More Than a Parts Supplier
Analog Devices translates the physical world into data, producing sensors, motion controls, and power management. In a humanoid robot, those components are everywhere.
Curtis argues that ADI is embedded in the architecture, not a peripheral beneficiary. The Nvidia partnership deepens that thesis: ADI's analog sensing feeds directly into AI inference as a foundation, not an add-on.
Meanwhile, three drivers are pushing humanoid robots toward wider adoption, Jefferies said: an aging population, declining interest in manufacturing jobs among younger workers, and continuing breakthroughs in semiconductors and AI.

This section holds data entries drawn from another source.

-- ==== Sys2Proof/Machine/Assembler.lean ====
section
/-! DEFINITION. The pseudo-instructions (30_encoding.md R47, R48) and the assembler syntax (R46). -/

namespace Sys2Proof.Machine

open Sys2Proof

/-- The pseudo-instructions. -/
inductive Pseudo where
  | crc32 (bs : List Byte)
  | adler32 (bs : List Byte)
  | crcfeed (bs : List Byte)
  | adlfeed (bs : List Byte)
  | emitcrc
  | emitadl
deriving DecidableEq, Repr

/-- What each expands to (R47, R48). -/
def Pseudo.expand : Pseudo → List Instr
  | .crc32 bs => .crcinit :: (bs.map .crcupd ++ [.crcget])
  | .adler32 bs => .adlinit :: (bs.map .adlupd ++ [.adlget])
  | .crcfeed bs => bs.map .crcupd
  | .adlfeed bs => bs.map .adlupd
  | .emitcrc => [.crcgetb 0#2, .crcgetb 1#2, .crcgetb 2#2, .crcgetb 3#2]
  | .emitadl => [.adlgetb 0#2, .adlgetb 1#2, .adlgetb 2#2, .adlgetb 3#2]

/-- Commands as words presented on channel `c`. -/
def presentedOn (c : Nat) (is : List Instr) : List Presented := is.map fun i => ⟨c, encode i⟩

/-- An operand as written (R46, R47). -/
inductive AsmOperand where
  /-- A decimal or hexadecimal number. -/
  | num (n : Nat)
  /-- One ASCII character in single quotes. -/
  | chr (n : Nat)
  /-- A double-quoted ASCII string. -/
  | str (ns : List Nat)
deriving DecidableEq, Repr

/-- The value of a hexadecimal digit. -/
def hexValue (c : Char) : Option Nat :=
  if '0' ≤ c ∧ c ≤ '9' then some (c.toNat - 48)
  else if 'A' ≤ c ∧ c ≤ 'F' then some (c.toNat - 55)
  else if 'a' ≤ c ∧ c ≤ 'f' then some (c.toNat - 87)
  else none

/-- The value of a decimal digit. -/
def decValue (c : Char) : Option Nat := if '0' ≤ c ∧ c ≤ '9' then some (c.toNat - 48) else none

/-- The longest run of digits in base `base` continuing the number `acc`, and what follows it. -/
def digits (value : Char → Option Nat) (base : Nat) : Nat → List Char → Nat × List Char
  | acc, [] => (acc, [])
  | acc, c :: cs =>
    match value c with
    | some d => digits value base (acc * base + d) cs
    | none => (acc, c :: cs)

/-- The characters up to the closing double quote, and what follows it. -/
def quoted : List Char → Option (List Nat × List Char)
  | [] => none
  | c :: cs =>
    if c = '"' then some ([], cs)
    else if c.toNat < 128 then (quoted cs).map fun p => (c.toNat :: p.1, p.2)
    else none

/-- The text without its leading spaces. -/
def skipSpaces (cs : List Char) : List Char := cs.dropWhile (· == ' ')

/-- Nothing but a comment is left on the line: a comment runs from `;` to the end of the line (R46). -/
def atEnd : List Char → Bool
  | [] => true
  | c :: _ => c == ';'

/-- One operand at the head of the text (R46; log 15). -/
def operandAt : List Char → Option (AsmOperand × List Char)
  | [] => none
  | '\'' :: c :: '\'' :: cs => if c.toNat < 128 then some (.chr c.toNat, cs) else none
  | '"' :: cs => (quoted cs).map fun p => (.str p.1, p.2)
  | '0' :: 'x' :: c :: cs =>
    (hexValue c).map fun d => let p := digits hexValue 16 d cs; (.num p.1, p.2)
  | c :: cs => (decValue c).map fun d => let p := digits decValue 10 d cs; (.num p.1, p.2)

/-- The operands, separated by commas; the first argument bounds their number. -/
def operandsAt : Nat → List Char → Option (List AsmOperand)
  | 0, _ => none
  | n + 1, cs =>
    match operandAt (skipSpaces cs) with
    | none => none
    | some (o, rest) =>
      match skipSpaces rest with
      | ',' :: more => (operandsAt n more).map (o :: ·)
      | more => if atEnd more then some [o] else none

/-- The operand of format `B`; a character only where R46 allows one. -/
def byteOperand (allowChar : Bool) : List AsmOperand → Option Byte
  | [.num n] => if n < 256 then some (BitVec.ofNat 8 n) else none
  | [.chr n] => if allowChar && decide (n < 256) then some (BitVec.ofNat 8 n) else none
  | _ => none

/-- The operand of format `K`. -/
def selOperand : List AsmOperand → Option Sel
  | [.num n] => if n < 4 then some (BitVec.ofNat 2 n) else none
  | _ => none

/-- The numbers among the operands of a pseudo-instruction, all of them bytes. -/
def byteNumbers : List AsmOperand → Option (List Byte)
  | [] => some []
  | .num n :: os => if n < 256 then (byteNumbers os).map (BitVec.ofNat 8 n :: ·) else none
  | _ :: _ => none

/-- The bytes of a pseudo-instruction: numbers, or one double-quoted string (R47). -/
def byteOperands : List AsmOperand → Option (List Byte)
  | [.str ns] => some (ns.map (BitVec.ofNat 8))
  | os => byteNumbers os

/-- `w` when there is no operand. -/
def noOperand (i : Instr) (os : List AsmOperand) : Option (List Cmd) := if os = [] then some [encode i] else none

/-- The words of a mnemonic and its operands. `.word` is the directive of the listings of 95_test_vectors.md section 7
(log 15). -/
def wordsOf (m : List Char) (os : List AsmOperand) : Option (List Cmd) :=
  if m = "NOP".toList then noOperand .nop os
  else if m = "STATRD".toList then noOperand .statrd os
  else if m = "CRCINIT".toList then noOperand .crcinit os
  else if m = "CRCUPD".toList then (byteOperand true os).map fun b => [encode (.crcupd b)]
  else if m = "CRCGET".toList then noOperand .crcget os
  else if m = "CRCGETB".toList then (selOperand os).map fun k => [encode (.crcgetb k)]
  else if m = "TBLRD".toList then (byteOperand false os).map fun v => [encode (.tblrd v)]
  else if m = "ADLINIT".toList then noOperand .adlinit os
  else if m = "ADLUPD".toList then (byteOperand true os).map fun b => [encode (.adlupd b)]
  else if m = "ADLGET".toList then noOperand .adlget os
  else if m = "ADLGETB".toList then (selOperand os).map fun k => [encode (.adlgetb k)]
  else if m = "CRC32".toList then (byteOperands os).map fun bs => (Pseudo.crc32 bs).expand.map encode
  else if m = "ADLER32".toList then (byteOperands os).map fun bs => (Pseudo.adler32 bs).expand.map encode
  else if m = "CRCFEED".toList then (byteOperands os).map fun bs => (Pseudo.crcfeed bs).expand.map encode
  else if m = "ADLFEED".toList then (byteOperands os).map fun bs => (Pseudo.adlfeed bs).expand.map encode
  else if m = "EMITCRC".toList then (if os = [] then some (Pseudo.emitcrc.expand.map encode) else none)
  else if m = "EMITADL".toList then (if os = [] then some (Pseudo.emitadl.expand.map encode) else none)
  else if m = ".word".toList then
    match os with
    | [.num n] => if n < 65536 then some [BitVec.ofNat 16 n] else none
    | _ => none
  else none

/-- The prefix `ch<c>:` and what follows it; without a prefix the channel is 0 (R46). -/
def channelPrefix (cs : List Char) : Option (Nat × List Char) :=
  match cs with
  | 'c' :: 'h' :: d :: rest =>
    match decValue d with
    | none => none
    | some n =>
      match digits decValue 10 n rest with
      | (c, ':' :: more) => some (c, more)
      | _ => none
  | _ => some (0, cs)

/-- The characters of a mnemonic: capitals and digits, and those of `.word`. -/
def mnemonicChar (c : Char) : Bool := c.isUpper || c.isDigit || c == '.' || c.isLower

/-- One line of a listing (R46): the channel and its words; a blank or comment line gives no word. -/
def assembleLine (line : List Char) : Option (Nat × List Cmd) :=
  match channelPrefix (skipSpaces line) with
  | none => none
  | some (c, text) =>
    let text := skipSpaces text
    if atEnd text then some (c, [])
    else
      let m := text.takeWhile mnemonicChar
      let rest := text.dropWhile mnemonicChar
      if atEnd (skipSpaces rest) then (wordsOf m []).map fun ws => (c, ws)
      else if rest.head? = some ' ' then
        (operandsAt rest.length rest).bind fun os => (wordsOf m os).map fun ws => (c, ws)
      else none

/-- A listing: the textual order of its lines is the total order (R46). -/
def assemble : List (List Char) → Option (List Presented)
  | [] => some []
  | line :: lines =>
    match assembleLine line, assemble lines with
    | some (c, ws), some ps => some (ws.map (fun w => ⟨c, w⟩) ++ ps)
    | _, _ => none

/-- A hexadecimal digit as the listings write it. -/
def hexChar (n : Nat) : Char := if n < 10 then Char.ofNat (48 + n) else Char.ofNat (55 + n)

/-- A byte as `0x` and two digits. -/
def hexByte (b : Byte) : List Char := ['0', 'x', hexChar (b.toNat / 16), hexChar (b.toNat % 16)]

/-- A command in assembler syntax (R46): mnemonic in capitals, one operand after a space. -/
def render : Instr → List Char
  | .nop => "NOP".toList
  | .statrd => "STATRD".toList
  | .crcinit => "CRCINIT".toList
  | .crcupd b => "CRCUPD ".toList ++ hexByte b
  | .crcget => "CRCGET".toList
  | .crcgetb k => "CRCGETB ".toList ++ [hexChar k.toNat]
  | .tblrd v => "TBLRD ".toList ++ hexByte v
  | .adlinit => "ADLINIT".toList
  | .adlupd b => "ADLUPD ".toList ++ hexByte b
  | .adlget => "ADLGET".toList
  | .adlgetb k => "ADLGETB ".toList ++ [hexChar k.toNat]

end Sys2Proof.Machine
end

The Metals, the Motors, and the Hold
Jefferies' note goes well beyond ADI.
The firm noted that 70% of a humanoid robot's weight comes from metal, flagging Freeport-McMoRan $FCX ( ▼ 2.21% ), Alcoa $AA ( ▼ 1.87% ), and Nucor $NUE ( ▲ 0.51% ) for copper, aluminum, and steel exposure respectively.
Tesla $TSLA ( ▼ 3.59% ) made the list with a Hold and a $300 price target. Analyst Philippe Houchois acknowledged Tesla's head start with Optimus but noted that "large-scale applications remain ill-defined" and the commercial case is still being written.
For ADI, the case is already written. It doesn't build the robot. It builds what makes the robot feel.